Schließlich schlurften Sperber und seine beiden Gefährten, ihre Seesäcke über den Schultern, die Laufplanke hinunter. »Jetzt verstehe ich, warum Seeleute so unternehmungslustig sind, wenn sie einen Hafen erreichen«, sagte Sperber. »Das war nun wirklich keine allzu lange Seereise; trotzdem habe ich das Bedürfnis, kräftig über die Stränge zu schlagen.«
»Wohin gehen wir?« fragte Talen, als sie die Straße erreichten.

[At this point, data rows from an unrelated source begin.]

/-- An output or an end that a step kernel hands to the Chandler (R314, R315). -/
structure Output where
  name : TName
  launch : Word
  bslot : Nat
  kind : EmitKind
  idx : Nat
  value : Word
  deriving DecidableEq, Repr

/-- An instruction that has issued and that the thread waits on (R18): what is still to be done. -/
inductive Op where
  | access (form : Form) (va : Word) (pa : Nat) (size : Nat) (data : Word) (ord : MemOrd) (scope : Scope) (dest : Dest)
  | vector (store : Bool) (v : VReg) (t : Ty) (todo : List Elem) (done : List Elem)
  | unit (w : VWrite)
  | put (target : Word) (idx : Reg) (value : Word) (poison : Bool)
  | fence (scope : Scope)
  | copy (c : CopyCmd)
  | tags (all : Bool) (mask : Word) (first : Option Reg)
  | spawn (c : Carried)
  | mig (c : Carried)
  | launch (addr : Word) (words : List Word)
  | bar (scope : Scope) (n : BitVec 16)
  | wlpush (v : Word) (poison : Bool)
  | wlpop (d : Reg)
  | nred (scope : Scope) (v : Word) (i : Word) (poison : Bool) (nrctl : Word)
  | rrec (d : Reg) (a : Word) (pa : Nat)
  | emit (o : Output)
  | stepend
  | sys (op : SysOp) (target : Word) (d : Option Reg)
  | mbx (d : Reg) (mask : BitVec 8)
  | matrix (c : MatCmd)
  | mwait (mask : BitVec 4)
  deriving DecidableEq, Repr

/-- Where an issued instruction stands: draining (R174), sent and awaiting its reply, parked on a word (R150), waiting
for a condition, held by a trap that service will answer (R162), or to issue again in full (R421). -/
inductive Phase where
  | drain | sent | parked | waiting | faulted | again
  deriving DecidableEq, Repr

/-- An issued instruction the thread waits on: the instruction, with the slot word it came from, for PEND of R429; `pc` is
its bundle, `next` where the thread goes on, and `sig` the signature state before the bundle (R113). -/
structure Pending where
  instr : Instr
  op : Op
  phase : Phase
  pc : Word
  next : Word
  word : Lane
  vslot : Bool
  repark : Bool
  sig : Sig
  deriving DecidableEq, Repr

/-- The outstanding relaxed load, from which its thread is not detached (R20, R178): the instruction, its bundle and slot
word; `joined` is the open read whose value it takes (R207), `faulted` when its fault waits for service, `was` whether its
destination was present before its issue (R421). -/
structure Relaxed where
  instr : Instr
  dest : Reg
  ty : Ity
  va : Word
  pa : Nat
  size : Nat
  scope : Scope
  pc : Word
  word : Lane
  joined : Option Nat
  faulted : Bool
  was : Bool
  deriving DecidableEq, Repr

/-- The states of R418 but NONE, which is an empty slot. A detached thread waits on its pending instruction, on an
absent register (3), starved (9), for replay (10), for an outstanding access, for a page walk (1) or on an MRD retry
(7); the number is WAIT of R419. A trapped thread keeps the cause of its message and TOOK. -/
inductive Run where
  | run
  | detached (wait : Nat) (object : Word)
  | trapped (cause : Nat) (took : Bool)
  | stopped
  | held
  deriving DecidableEq, Repr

»Es gibt da die ›Seemannsruh‹, einen angeblich recht ruhigen und sauberen Gasthof. Er liegt ein Stück außerhalb der allzu lauten Hafengegend. Dort könnten wir gewissermaßen unser Hauptquartier aufschlagen.«
Die Sonne ging bereits unter, als sie durch die lauten, übelriechenden Straßen Beresas schlenderten. Die Häuser waren hauptsächlich aus Holzbalken erbaut, da Stein im sumpfigen Delta des Arjuns selten war. Allerdings schien das Holz bereits vor der Verarbeitung von Fäulnis befallen gewesen zu sein. Moos und Pilze wucherten überall, und die Luft war dick von der kalten Feuchtigkeit und dem beißenden Holzrauch der Köhlereien vor der Stadt. Die Haut der Arjuner war merklich dunkler als die ihrer tamulischen Vettern im Norden. Ihre Augen wirkten unstet, und selbst wenn sie gleichmütig durch die schlammigen Straßen ihrer häßlichen Stadt spazierten, vermittelte es den Eindruck von Verstohlenheit. Während die drei Gefährten durch die dreckigen Straßen schritten, murmelte Sperber heimlich den Zauber und gab ihn behutsam frei, um ja nicht die Beobachter darauf aufmerksam zu machen, von deren Anwesenheit er überzeugt war.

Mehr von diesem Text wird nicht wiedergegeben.